# Solved: HDD utilites



## Bloodyskullz (Oct 12, 2006)

I have one question about them. Do programs such as DBAN and Terabyte copy and wipe completely erase everything on the hard drive including the MBR? 

Which program does that job best and how long does it take?

Thanks in advance.


----------



## Elvandil (Aug 1, 2003)

Yes. Read about them. Those that meet DOD standards make data unrecoverable. It takes about as long as chkdsk /r since it scans every byte on the drive.


----------



## Bloodyskullz (Oct 12, 2006)

Elvandil said:


> Yes. Read about them. Those that meet DOD standards make data unrecoverable.

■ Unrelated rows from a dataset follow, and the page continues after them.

-- ==== Sys2Proof/Machine/Span.lean ====
section
/-! DEFINITION. Spans (R120 to R133): their forms, materialisation and cuts, joining, and an instruction executed once for
a span's whole range. -/

namespace Sys2Proof.Machine

/-! ## Entries and forms -/

/-- Key of span-table entry `e` of core `c`; keys from `savedSpan` on hold saved spans (R231). -/
def spanKey (c e : Nat) : Nat := c * 32 + e
def savedSpan : Nat := Config.cores * 32
def coreOfSpan (k : Nat) : Nat := k / 32
/-- Spans on core `c`. -/
def State.spansOn (s : State) (c : Nat) : AMap Span := AMap.range s.spans (c * 32) (c * 32 + 32)
/-- The lowest free entry of core `c`. -/
def State.freeSpan (s : State) (c : Nat) : Option Nat :=
  ((List.range 32).map (spanKey c)).find? (fun k => (AMap.find s.spans k).isNone)

/-- Base and stride of a form, and the form normalised (R121). -/
def Form.base : Form → W32
  | .u c => c
  | .a b _ => b
def Form.stride : Form → W32
  | .u _ => 0
  | .a _ s => s
def Form.isU : Form → Bool
  | .u _ => true
  | .a _ s => s == 0
def mkForm (b s : W32) : Form := if s = 0 then .u b else .a b s
/-- The value `d` places after the first item. -/
def Form.at (f : Form) (d : Nat) : W32 := f.base + f.stride * BitVec.ofNat 32 d
/-- A predicate form's value for item `k`; the form over [lo, hi) normalised. -/
def PForm.at (p : PForm) (k : Nat) : Bool :=
  match p with
  | .u b => b
  | .i f l => decide (f ≤ k) && decide (k < l)
def mkPForm (f l lo hi : Nat) : PForm :=
  let f := Nat.max f lo
  let l := Nat.min l hi
  if l ≤ f then .u false else if f = lo ∧ l = hi then .u true else .i f l
def PForm.clip (p : PForm) (lo hi : Nat) : PForm :=
  match p with
  | .u b => .u b
  | .i f l => mkPForm f l lo hi
/-- The form of a truth set over [lo, hi): U or I where it is one run, empty or full; none for M (R124). -/
def pformOf (t : Nat → Bool) (lo hi : Nat) : Option PForm :=
  let ks := ((List.range (hi - lo)).map (lo + ·)).filter t
  match ks with
  | [] => some (.u false)
  | f :: _ =>
    let l := f + ks.length
    if ks.getLastD f + 1 = l then some (mkPForm f l lo hi) else none

/-- The part [lo, hi) of a span. -/
def Span.part (e : Span) (lo hi : Nat) : Span :=
  { e with
    lo := lo
    hi := hi
    v := e.v.map (fun r => { r with form := mkForm (r.form.at (lo - e.lo)) r.form.stride })
    p := e.p.map (fun p => p.clip lo hi) }

/-- Item `k` of a span as it enters its group slot, in bundle `bid` (R127). -/
def Span.item (e : Span) (k bid : Nat) : Item :=
  { pc := e.pc
    v := e.v.map (fun r => ⟨r.form.at (k - e.lo), r.tag, r.claim⟩)
    p := BitVec.ofNat 8 (((List.range 8).map (fun j => if (e.p.getD j (.u (j == 0))).at k then 2 ^ j else 0)).sum)
    x := e.x
    h := e.h
    m := MRegs.zero
    skip := false
    bid := bid
    waits := e.waits
    pend := []
    cancel := e.cancel
    cancelled := false
    acqPoison := []
    full := [] }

It takes about as long as chkdsk /r since it scans every byte on the drive.


If you don't mind me asking, what is DOD?


----------



## Elvandil (Aug 1, 2003)

Department of Defense. They have pretty high security standards.


----------



## JohnWill (Oct 19, 2002)

Actually, most of the ones doing the DOD erase will take considerably longer than the *CHKDSK /R*, since the DOD erase specifies a number of passes.

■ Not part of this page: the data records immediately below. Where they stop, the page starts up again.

-- ==== Sys2Proof/Machine/Preempt.lean ====
section
/-! DEFINITION. Pre-emption and resumption of teams (R231, R232, R322, R351). A saved team keeps its entry in the team table
with no core; its buffer entries and poison records stand beside it, and the span parts of its items stand at keys of the
span table that belong to no core. -/

namespace Sys2Proof.Machine

/-! ## Stopping (R231) -/

/-- Whether a span may stop. -/
def Span.quiet (e : Span) : Bool := e.v.all (fun r => r.tag != .empty) && !anyEmpty e.g
/-- The team of a group. -/
def State.teamOfGroup (s : State) (gk : Nat) : Nat := s.teamOf (gk * 16)
/-- Group `gk` stops if it may. -/
def State.stopGroup (s : State) (gk : Nat) : State :=
  if !(s.groupD gk).stopped && s.groupQuiet gk then
    { (s.updGroup gk (fun g => { g with stopped := true })).updTeam (s.teamOfGroup gk) (fun t => { t with preempt := true })
        with moved := true }
  else s
/-- Keys of the groups of team `tk` that hold items. -/
def State.groupsOfTeam (s : State) (t : Team) : List Nat :=
  let lo := itemKey t.launch t.base / 16
  (AMap.range s.groups lo (lo + t.size / 16)).map (·.1)
/-- Span entries of core `c` with items [lo, hi) of a launch. -/
def State.spansFor (s : State) (c lk lo hi : Nat) : AMap Span :=
  (s.spansOn c).filter (fun e => e.2.launch == lk && decide (e.2.lo < hi) && decide (lo < e.2.hi))

/-! ## Leaving the core -/

/-- A span that reaches beyond both ends of a team's items needs a second entry when the team leaves: without one, what lies
above materialises. -/
def State.makeRoom (s : State) (c lk lo hi : Nat) : State :=
  match s.around c lk lo hi, s.freeSpan c with
  | some (_, e), none => s.enterTeams c lk hi e.hi 257
  | _, _ => s
/-- The part [lo, hi) of span `key` is saved; what stands outside it keeps its entry, or takes a free one. -/
def State.saveSpan (s : State) (key lo hi : Nat) : Option State :=
  match AMap.find s.spans key with
  | none => some s
  | some e =>
    let a := Nat.max lo e.lo
    let b := Nat.min hi e.hi
    let saved := AMap.put (AMap.del s.spans key) (savedSpan + s.fresh) (e.part a b)
    let left := decide (e.lo < a)
    let right := decide (b < e.hi)
    let c := coreOfSpan key
    let spans := if left then AMap.put saved key (e.part e.lo a)
      else if right then AMap.put saved key (e.part b e.hi) else saved
    let s : State := { s with spans := spans, fresh := s.fresh + 1, moved := true }
    if left && right then s.placePart c (e.part b e.hi) else some s
/-- Dirty PRIV lines of job `j` in the L1 of core `c` are written back and dropped; none while one cannot be (R322). -/
def State.dropPriv (s : State) (c j : Nat) (dirtyOnly : Bool) : Option State :=
  ((s.core c).l1.filter (fun x => x.code == aPRIV && x.job == j && (!dirtyOnly || !x.dirty.isEmpty))).foldl
    (fun (t : Option State) x =>
      t.bind (fun t => if t.lineReady c x.line then some (t.lineDone c x.line true) else none)) (some s)
/-- An item as it is saved: arrivals at a cluster barrier that have not completed, at a cluster product, and a wait for
re-forming are withdrawn (R249, R252). -/
def State.leaveItem (s : State) (it : Item) : Item :=
  { it with waits := it.waits.filter (fun w => match w.2 with
      | .cbar k gen => (s.cbarD k).gen != gen
      | .mmac _ => false
      | .regrp _ => false
      | _ => true) }
/-- Team `tk` leaves its core once all its groups have stopped and its spans may. -/
def State.leaveCore (s : State) (tk : Nat) : State :=
  match AMap.find s.teams tk with
  | none => s
  | some t =>
    match t.core with
    | none => s
    | some c =>
      let gs := s.groupsOfTeam t
      let sp := s.spansFor c t.launch t.base (t.base + t.size)
      if !gs.all (fun g => (s.groupD g).stopped) || !sp.all (·.2.quiet) then s
      else
        let saved := sp.foldl (fun (u : Option State) e => u.bind (fun u => u.saveSpan e.1 t.base (t.base + t.size))) (some s)
        match saved.bind (fun u => (u.flushJob (jobOfLaunch t.launch)).dropPriv c (jobOfLaunch t.launch) true) with
        | none => s
        | some u =>
          let lo := itemKey t.launch t.base
          let mine := fun (ik : Nat) => decide (lo ≤ ik) && decide (ik < lo + t.size)
          let k := u.core c
          let withdrawn := u.cbars.any (fun b => b.2.owner == some t.launch)
          let u2 : State := { u with
            items := u.items.map (fun e =>
              if mine e.1 || (withdrawn && launchOf e.1 == t.launch) then
                (e.1, if mine e.1 then u.leaveItem e.2 else
                  { e.2 with waits := e.2.waits.filter (fun w => match w.2 with
                      | .cbar b gen => (u.cbarD b).gen != gen
                      | _ => true) })
              else e)
            groups := u.groups.map (fun e => if gs.contains e.1 then (e.1, { e.2 with stopped := false }) else e)
            mmacs := u.mmacs.filter (fun m => !gs.contains m.grp)
            fresh := u.fresh + 1
            moved := true }
          let held := k.poison.filter (fun r => r.2.held && mine r.2.item)
          let bufs := k.bufs.filter (fun b => b.2.team == tk)
          let u3 := u2.updCore c (fun k => { k with
            poison := k.poison.map (fun r => if r.2.held && mine r.2.item then
              (r.1, { r.2 with held := false, freed := u.fresh }) else r)
            bufs := k.bufs.filter (fun b => b.2.team != tk) })
          (u3.updTeam tk (fun t => { t with core := none, preempt := false, savedBufs := bufs, savedRecs := held })).withdrawCBar
            t.launch
/-- A team that stands in spans only leaves its core once they may all stop: they are saved, its job's PRIV lines are
cleaned as at any departure (R322), and the records of its items, whose claims are gone (R133), are freed. -/
def State.leaveSpans (s : State) (tk : Nat) : State :=
  let lk := tk / 2 ^ 36
  let T := s.teamSize lk
  let b := tk % 2 ^ 36 * T
  match (s.spansIn lk b (b + T)).filter (fun x => decide (x.1 < savedSpan)) with
  | [] => s
  | x :: l =>
    let c := coreOfSpan x.1
    if !(x :: l).all (·.2.quiet) then s
    else
      let s := s.makeRoom c lk b (b + T)
      let saved := (x :: l).foldl (fun (u : Option State) e => u.bind (fun u => u.saveSpan e.1 b (b + T))) (some s)
      match saved.bind (fun u => (u.flushJob (jobOfLaunch lk)).dropPriv c (jobOfLaunch lk) true) with
      | none => s
      | some u => u.freeRecords c (itemKey lk b) (itemKey lk (b + T))
/-- Teams of a launch that are resident. -/
def State.teamsOfLaunch (s : State) (lk : Nat) : AMap Team := AMap.range s.teams (lk * 2 ^ 36) ((lk + 1) * 2 ^ 36)
/-- Every team that pre-emption of team `tk` takes: a co-resident launch is pre-empted whole (R351). -/
def State.preemptSet (s : State) (tk : Nat) : List Nat :=
  if cfgCores (s.cardOf (tk / 2 ^ 36)).config then (s.teamsOfLaunch (tk / 2 ^ 36)).map (·.1) else [tk]
/-- Pre-emption of a team is asked, and goes on: groups that may stop do, and a team whose groups all have leaves. -/
def State.preempt (s : State) (tk : Nat) : State :=
  match AMap.find s.teams tk with
  | none => s.leaveSpans tk
  | some t =>
    if t.core.isNone then s
    else
      let s := if t.preempt then s else { s.updTeam tk (fun t => { t with preempt := true }) with moved := true }
      (((s.groupsOfTeam t).foldl (fun u g => u.stopGroup g) s).makeRoom (t.core.getD 0) t.launch t.base
        (t.base + t.size)).leaveCore tk
/-- The scheduler pre-empts a team. -/
def execPreemptTeam (team : Nat) (s : State) : Host.Outcome State Fault Refusal :=
  .next ((s.preemptSet team).foldl (fun t k => t.preempt k) s)

/-! ## Resumption (R232) -/

/-- Slots for the groups `js` of a saved team placed on core `c` from quad `q0`. -/
def State.placeTeam (s : State) (tk c q0 : Nat) (t : Team) : Option State :=
  let js := (List.range t.slots.length).filter (fun j => (t.slots.getD j none).isSome)
  match firstFit (s.scrAreas c) t.scrSize Config.scratchBytes 256, firstFit (s.barAreas c) t.bars.length Config.barriers 1 with
  | some scr, some bar =>
    let free := t.slotCount == 0 || (s.slotAreas c).all (fun a =>
      decide (a.1 + a.2 ≤ t.slotBase) || decide (t.slotBase + t.slotCount ≤ a.1))
    let tiles := (t.tiles.map (fun e => tileGranules e.2.rows e.2.cols e.2.ty)).sum
    let bufs := t.savedBufs.all (fun b => (AMap.find (s.core c).bufs b.1).isNone)
    if !free || decide (256 < s.bankUsed c + tiles) || !bufs then none
    else
      let u := s.updTeam tk (fun t => { t with
        core := some c, q0 := q0, slots := t.slots.map (fun _ => none), scrBase := scr, barBase := bar, savedBufs := [] })
      (u.regainSlots tk js).map (fun u =>
        u.updCore c (fun k => { k with bufs := t.savedBufs.foldl (fun m b => AMap.put m b.1 b.2) k.bufs }))
  | _, _ => none
/-- The saved poison records take free entries of core `c`: the new number of each. -/
def State.placeRecs (s : State) (c : Nat) : List (Nat × PRec) → Option (List (Nat × Nat) × State)
  | [] => some ([], s)
  | (old, r) :: rest =>
    match (s.core c).freeRec with
    | none => none
    | some n =>
      let u := s.updCore c (fun k => { k with poison := AMap.put k.poison n { r with slot := s.laneSlot r.item } })
      (u.placeRecs c rest).map (fun x => ((old, n) :: x.1, x.2))
/-- A POISON register that names a saved record names its new entry. -/
def renameReg (ids : List (Nat × Nat)) (r : Reg) : Reg :=
  if r.tag = .poison then
    match ids.find? (fun x => x.1 == r.val.toNat % 64) with
    | some x => { r with val := BitVec.ofNat 32 x.2 }
    | none => r
  else r
/-- Saved spans of items [lo, hi) of a launch. -/
def State.savedSpans (s : State) (lk lo hi : Nat) : AMap Span :=
  (s.spansIn lk lo hi).filter (fun e => decide (savedSpan ≤ e.1))
/-- Saved spans of one team return to core `c`, in free entries; when none is free, the team's items materialise. -/
def State.placeSpans (s : State) (c : Nat) : AMap Span → Option State
  | [] => some s
  | e :: rest =>
    match (s.freeSpan c).isSome with
    | true => (({ s with spans := AMap.del s.spans e.1 } : State).placePart c e.2).bind (fun u => u.placeSpans c rest)
    | false =>
      let keys := e.1 :: rest.map (·.1)
      ({ s with spans := s.spans.filter (fun x => !keys.contains x.1) } : State).enterTeam c (e.2 :: rest.map (·.2))
        e.2.launch (e.2.lo - e.2.lo % s.teamSize e.2.launch)
/-- A team that holds PHASE writes of the current phase resumes only on the core where it wrote them (R232, R314). -/
def State.phaseCoreOk (s : State) (tk c : Nat) : Bool :=
  match AMap.find s.phaseCores tk with | some k => k == c | none => true
/-- Team `tk` is restored whole on core `c`. -/
def State.restoreTeam (s : State) (tk c q0 : Nat) (t : Team) : Option State :=
  if !s.phaseCoreOk tk c then none
  else
    (s.placeTeam tk c q0 t).bind (fun u =>
      (u.placeRecs c t.savedRecs).bind (fun x =>
        let lo := itemKey t.launch t.base
        let u := x.2
        let u : State := { u with
          items := u.items.map (fun e => if decide (lo ≤ e.1) && decide (e.1 < lo + t.size) then
            (e.1, { e.2 with v := e.2.v.map (renameReg x.1) }) else e)
          groups := u.groups.map (fun e => if decide (lo / 16 ≤ e.1) && decide (e.1 < (lo + t.size) / 16) then
            (e.1, { e.2 with g := e.2.g.map (renameReg x.1) }) else e)
          moved := true }
        let u := u.updTeam tk (fun t => { t with savedRecs := [] })
        (u.dropPriv c (jobOfLaunch t.launch) false).bind (fun u =>
          u.placeSpans c (u.savedSpans t.launch t.base (t.base + t.size)))))
/-- The saved teams of a list are restored, each on the first of the cores that takes it; all or none. -/
def State.restoreAll (s : State) (cores : List Nat) (q0 : Nat) : List (Nat × Team) → Option State
  | [] => some s
  | (tk, t) :: rest =>
    match cores.findSome? (fun c => s.restoreTeam tk c q0 t) with
    | some u => u.restoreAll cores q0 rest
    | none => none
/-- A saved team resumes on a core of its card's level (R348); the teams of a co-resident launch resume together. -/
def execResumeTeam (team core q0 : Nat) (s : State) : Host.Outcome State Fault Refusal :=
  let lk := team / 2 ^ 36
  let active := match AMap.find s.jobs (jobOfLaunch lk) with | some b => b.active | none => false
  let cores := match AMap.find s.launches lk with | some l => s.liveCores l.lvl | none => []
  .next (if !s.dispatching || !active || !cores.contains core || 4 ≤ q0 then s
    else
      match AMap.find s.teams team with
      | some t =>
        if t.core.isSome then s
        else
          let others := if cfgCores (s.cardOf lk).config then
            (s.teamsOfLaunch lk).filter (fun e => e.1 != team && e.2.core.isNone) else []
          let resident := cfgCores (s.cardOf lk).config && (s.teamsOfLaunch lk).any (fun e => e.2.core.isSome)
          if resident then s
          else ((s.restoreTeam team core q0 t).bind (fun u => u.restoreAll cores q0 others)).getD s
      | none =>
        let T := s.teamSize lk
        let b := team % 2 ^ 36 * T
        let l := s.savedSpans lk b (b + T)
        if l.isEmpty || !s.phaseCoreOk team core then s
        else match (s.dropPriv core (jobOfLaunch lk) false).bind (fun u => u.placeSpans core l) with
          | some u => { u with moved := true }
          | none => s)

end Sys2Proof.Machine
end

[WEBQUOTE="http://www.killdisk.com/dod.htm"]Overwrite all addressable locations with a character, its complement, then a random character and verify. THIS METHOD IS NOT APPROVED FOR SANITIZING MEDIA THAT CONTAINS TOP SECRET INFORMATION.[/WEBQUOTE]


----------



## Elvandil (Aug 1, 2003)

Yes, that's true. I should have specified "per pass".


----------



## bizziebill (Apr 5, 2005)

So, does CHKDSK /R erase the HD or just check it for problems?


----------



## Elvandil (Aug 1, 2003)

Checks for problems, attempts recovery of bad clusters, and marks bad clusters so they won't be used by Windows.


----------



## Bloodyskullz (Oct 12, 2006)

Which option in Terabyte Copy and Wipe is the best to use?


----------



## Elvandil (Aug 1, 2003)

What are the options?


----------



## Bloodyskullz (Oct 12, 2006)

http://www.terabyteunlimited.com/copywipe-ss.htm

Last screen shot on the page.


----------



## Elvandil (Aug 1, 2003)

The one that takes the longest--35 passes.

Here is the manual:

http://www.terabyteunlimited.com/downloads/copywipe.pdf


----------



## Bloodyskullz (Oct 12, 2006)

Is that like 24 hours +?


----------



## Elvandil (Aug 1, 2003)

Depends on the drive size, but could be, yes.


----------



## Bloodyskullz (Oct 12, 2006)

Thanks for the help. Appreciate it.


----------